Problem to solve — From the listing below, output only the lines starting at the line that has "class posted. -/" and ending at the line that has "def State.GatesFollow (s", exactly as they appear, ends included.

Records supplied —
+ + +

-- ==== Sys2Proof/Safety.lean ====
section
/-! DEFINITION. The terms in which claims are stated: what a reply is, what a command may do to the port units, and the
relations between blocks that hold in every state a run reaches, the checks that a creation passes. -/

namespace Sys2Proof.Machine

/-! ## Replies and postings -/

/-- The last reply formed for port `p` has this reply code, status and data (R193). -/
def State.Replied (t : State) (p : Port) (code : Byte) (status : Status) (data : List Byte) : Prop :=
  (t.ports.get p).lastReply = some { code := code, status := status, data := data }

/-- The port units from `s` to `t`: receivers, buffers, counters and masks kept at every port, service, replies and requests
cut off kept at every port other than `who`, and exactly the classes of `posts` added to the pending sets (R198). -/
structure PortsAfter (who : Option Port) (posts : Port → EventClass → Bool) (s t : State) : Prop where
  kept : ∀ q, (t.ports.get q).rx = (s.ports.get q).rx ∧ (t.ports.get q).buffer = (s.ports.get q).buffer ∧
    (t.ports.get q).counters = (s.ports.get q).counters ∧ (t.ports.get q).eventMask = (s.ports.get q).eventMask
  silent : ∀ q, who ≠ some q →
    (t.ports.get q).service = (s.ports.get q).service ∧ (t.ports.get q).lastReply = (s.ports.get q).lastReply ∧
      (t.ports.get q).cutOff = (s.ports.get q).cutOff
  posted : ∀ q c, (t.ports.get q).posted.get c = ((s.ports.get q).posted.get c || posts q c)

/-- No class posted. -/
def noPosts : Port → EventClass → Bool := fun _ _ => false

/-- One class posted to every port. -/
def toAll (c : EventClass) : Port → EventClass → Bool := fun _ d => d = c

/-- A request from port `p` answered with a status and data, and nothing else changed. -/
def OnlyReplied (p : Port) (code : Byte) (status : Status) (data : List Byte) (s t : State) : Prop :=
  t = { s with ports := t.ports } ∧ PortsAfter (some p) noPosts s t ∧ t.Replied p code status data

/-! ## Relations between blocks -/

/-- FLT, ATN-A to ATN-C and IND1 to IND9 are as the sets they follow have them (R168, R183, R198). -/
def State.LinesFollow (s : State) : Prop := s.pins = s.lines

/-- GMS and EMS are as the operating state and the drive test have them (R124). -/
def State.MastersFollow (s : State) : Prop :=
  s.dru.gms = gmsOf s.stc.op ∧ s.dru.ems = emsOf s.stc.op s.dru.test.status

/-- The reasons HALTED and FAULT of every gate are as the operating state and the attribution sets have them (R30, R31). -/
def State.GatesFollow (s : State) : Prop :=
  ∀ p, ((s.ptc.reasons.get p).halted = true ↔ s.stc.op ≠ .run) ∧
    ((s.ptc.reasons.get p).fault = true ↔ s.ptc.attribution.holds p = true)

/-- The halt is in force in HOLD and LOCKOUT (R69, R71). -/
def State.HaltFollows (s : State) : Prop := (s.tme.halt = true ↔ s.stc.op = .hold ∨ s.stc.op = .lockout)

/-- The hold cause TIMEBASE is held exactly while the source is RC (R15). -/
def State.TimebaseHeld (s : State) : Prop := (s.stc.holds.timebase = true ↔ s.tbu.source = .rc)

/-- In RUN the hold cause set is empty (R173). -/
def State.RunIsClear (s : State) : Prop := s.stc.op = .run → s.stc.noHold = true

/-- A drive test runs in CONFIG alone (R135, R138). -/
def State.TestInConfig (s : State) : Prop := s.dru.test.status = .running → s.stc.op = .config

/-- First-fault is held exactly while a flag is latched (R181). -/
def State.FirstFaultHeld (s : State) : Prop := (s.stc.firstFault.isSome = true ↔ s.stc.faults.any = true)

/-- The relations that hold in every state a run reaches. -/
structure State.Sound (s : State) : Prop where
  lines : s.LinesFollow
  masters : s.MastersFollow
  gates : s.GatesFollow
  halt : s.HaltFollows
  timebase : s.TimebaseHeld
  run : s.RunIsClear
  test : s.TestInConfig
  first : s.FirstFaultHeld

/-- The tables and queues keep to the sizes the spec gives them: 24 slots (R42), arrears of 0 to 40 (R103), 2 frames at
each port (R189), 4 notices (R166). -/
structure State.Bounded (s : State) : Prop where
  slots : s.tme.slots.length = 24
  arrears : ∀ l, s.spl.arrears.get l ≤ 40
  buffers : ∀ p, (s.ports.get p).buffer.length ≤ 2
  notices : s.alc.notices.length ≤ 4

+ + +

Result of this exercise —
/-- No class posted. -/
def noPosts : Port → EventClass → Bool := fun _ _ => false

/-- One class posted to every port. -/
def toAll (c : EventClass) : Port → EventClass → Bool := fun _ d => d = c

/-- A request from port `p` answered with a status and data, and nothing else changed. -/
def OnlyReplied (p : Port) (code : Byte) (status : Status) (data : List Byte) (s t : State) : Prop :=
  t = { s with ports := t.ports } ∧ PortsAfter (some p) noPosts s t ∧ t.Replied p code status data

/-! ## Relations between blocks -/

/-- FLT, ATN-A to ATN-C and IND1 to IND9 are as the sets they follow have them (R168, R183, R198). -/
def State.LinesFollow (s : State) : Prop := s.pins = s.lines

/-- GMS and EMS are as the operating state and the drive test have them (R124). -/
def State.MastersFollow (s : State) : Prop :=
  s.dru.gms = gmsOf s.stc.op ∧ s.dru.ems = emsOf s.stc.op s.dru.test.status

/-- The reasons HALTED and FAULT of every gate are as the operating state and the attribution sets have them (R30, R31). -/
def State.GatesFollow (s : State) : Prop :=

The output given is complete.